> **Work instruction**
Which lines of the entries contain the word "access"? Please list them.

Dataset entries:
-- ==== Sys2Proof/Machine/Write.lean ====
section
/-! DEFINITION. Host writes of registers by their access codes, and the writes of the audio pages that a PORT record may
address (R9 to R12, R165, R532). -/

namespace Sys2Proof.Machine

/-- The same field in the copy of its register that lies `off` bytes further on. -/
def fldAt (f : Fld) (off : Nat) : Fld := { f with addr := f.addr + off }

/-- The fields of the register take the bits of `v`. -/
def State.putFields (s : State) (r : RegRow) (off v : Nat) : State :=
  r.flds.foldl (fun s f => s.put (fldAt f off) (bits v f.lo f.width)) s

/-- Each field of the register loses the bits that are 1 in `v`. -/
def State.clearFields (s : State) (r : RegRow) (off v : Nat) : State :=
  r.flds.foldl (fun s f =>
    s.put (fldAt f off) (maskOf f.width (fun i => bitOf (s.get (fldAt f off)) i && !bitOf v (f.lo + i)))) s

/-- A write of the register at `a` that acts by its access code alone (R9 to R12). -/
def State.plainWrite (s : State) (a v : Nat) : State :=
  match rowAt a with
  | none => s
  | some r =>
    match r.acc with
    | .rw | .rws => s.putFields r (a - r.addr) v
    | .rwl => if s.on SYS_LOCK_LOCK then s else s.putFields r (a - r.addr) v
    | .w1c => s.clearFields r (a - r.addr) v
    | .ro | .wo | .rc => s

/-- A write in the SAP page at offset `o`. -/
def State.sapPageWrite (s : State) (o v : Nat) : State :=
  if o = 0x108 then sapStartGo v s
  else if 0x100 ≤ o then s.plainWrite (0xE05000 + o) v
  else if o % 0x40 = 0 then sapCfgWrite (o / 0x40) v s
  else if o % 0x40 = 0x28 then sapMuteWrite (o / 0x40) v s
  else s.plainWrite (0xE05000 + o) v

/-- A write in the SPD page at offset `o`. -/
def State.spdPageWrite (s : State) (o v : Nat) : State :=
  if o = 0x000 then spdRxCfgWrite v s
  else if o = 0x078 then spdTxCfgWrite v s
  else if o = 0x0A8 then txCsCommit v s
  else if o = 0x0D8 then txUdCommit v s
  else s.plainWrite (0xE06000 + o) v

/-- A write in the AIN page at offset `o`. -/
def State.ainPageWrite (s : State) (o v : Nat) : State :=
  if o < 0xC0 ∧ o % 0x20 = 0 then ainCfgWrite (o / 0x20) v s
  else if o = 0x100 then biasCfgWrite v s
  else s.plainWrite (0xE07000 + o) v

/-- A write of WAKE_CMD: each bit that is 1 acts, lowest first. -/
def wakeCmdWrite (v : Nat) (s : State) : State :=
  let s := if bitOf v 0 then s.modelCheck else s
  let s := if bitOf v 1 then hoStop s else s
  if bitOf v 2 then hoGo s else s

/-- A write in the PDM/WAKE page at offset `o`. -/
def State.wakePageWrite (s : State) (o v : Nat) : State :=
  if o = 0x000 then pdmCfgWrite v s
  else if o = 0x010 then wakeCtlWrite v s
  else if o = 0x020 then wakeArchCfgWrite v s
  else if o = 0x068 then wakeCmdWrite v s
  else s.plainWrite (0xE08000 + o) v

/-- A write in the HPO page at offset `o`. -/
def State.hpoPageWrite (s : State) (o v : Nat) : State :=
  if o = 0x010 then (if bitOf v 4 then hpoClear (v % 4) s else s)
  else if 0x100 ≤ o ∧ o < 0x180 ∧ o % 0x20 = 0 then hpoCfgWrite ((o - 0x100) / 0x20) v s
  else s.plainWrite (0xE09000 + o) v

/-- A write in the SPK page at offset `o`. -/
def State.spkPageWrite (s : State) (o v : Nat) : State :=
  if o = 0x000 then spkCtlWrite v s
  else if o = 0x028 then
    let s := if bitOf v 4 then spkClear (v % 4) s else s
    if bitOf v 5 then tweet (v % 4) s else s
  else if 0x100 ≤ o ∧ o < 0x200 ∧ o % 0x40 = 0 then spkCfgWrite ((o - 0x100) / 0x40) v s
  else s.plainWrite (0xE0A000 + o) v

/-- A write in the HKA page at offset `o`; an idle converter without KEEP_ON is not powered (R484). -/
def State.hkaPageWrite (s : State) (o v : Nat) : State :=
  if o = 0x010 then (if bitOf v 0 then conv (bits v 8 4) s else s)
  else
    let s := s.plainWrite (0xE0B000 + o) v
    if o = 0x000 ∧ ¬ s.on HKA_CTL_KEEP_ON ∧ ¬ s.on HKA_STAT_BUSY then s.put HKA_STAT_POWERED 0 else s

/-- A write in the DET page at offset `o`. -/
def State.detPageWrite (s : State) (o v : Nat) : State :=
  if o = 0x020 then (bitList 2 v).foldl (fun s j => reident j s) s
  else if o = 0x100 then detJackCfgWrite 0 v s
  else if o = 0x120 then detJackCfgWrite 1 v s
  else s.plainWrite (0xE0C000 + o) v

/-- A PORT record may address the SAP, SPD, AIN, PDM/WAKE, HPO, SPK, HKA and DET pages (R165). -/
def audioPage (a : Nat) : Bool := decide (0xE05000 ≤ a) && decide (a < 0xE0D000)

/-- A write of a register of those pages. -/
def State.audioWrite (s : State) (a v : Nat) : State :=
  let o := a % 0x1000
  match a / 0x1000 with
  | 0xE05 => s.sapPageWrite o v
  | 0xE06 => s.spdPageWrite o v
  | 0xE07 => s.ainPageWrite o v
  | 0xE08 => s.wakePageWrite o v
  | 0xE09 => s.hpoPageWrite o v
  | 0xE0A => s.spkPageWrite o v
  | 0xE0B => s.hkaPageWrite o v
  | 0xE0C => s.detPageWrite o v
  | _ => s

end Sys2Proof.Machine
end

> **Exercise output**
/-! DEFINITION. Host writes of registers by their access codes, and the writes of the audio pages that a PORT record may
/-- A write of the register at `a` that acts by its access code alone (R9 to R12). -/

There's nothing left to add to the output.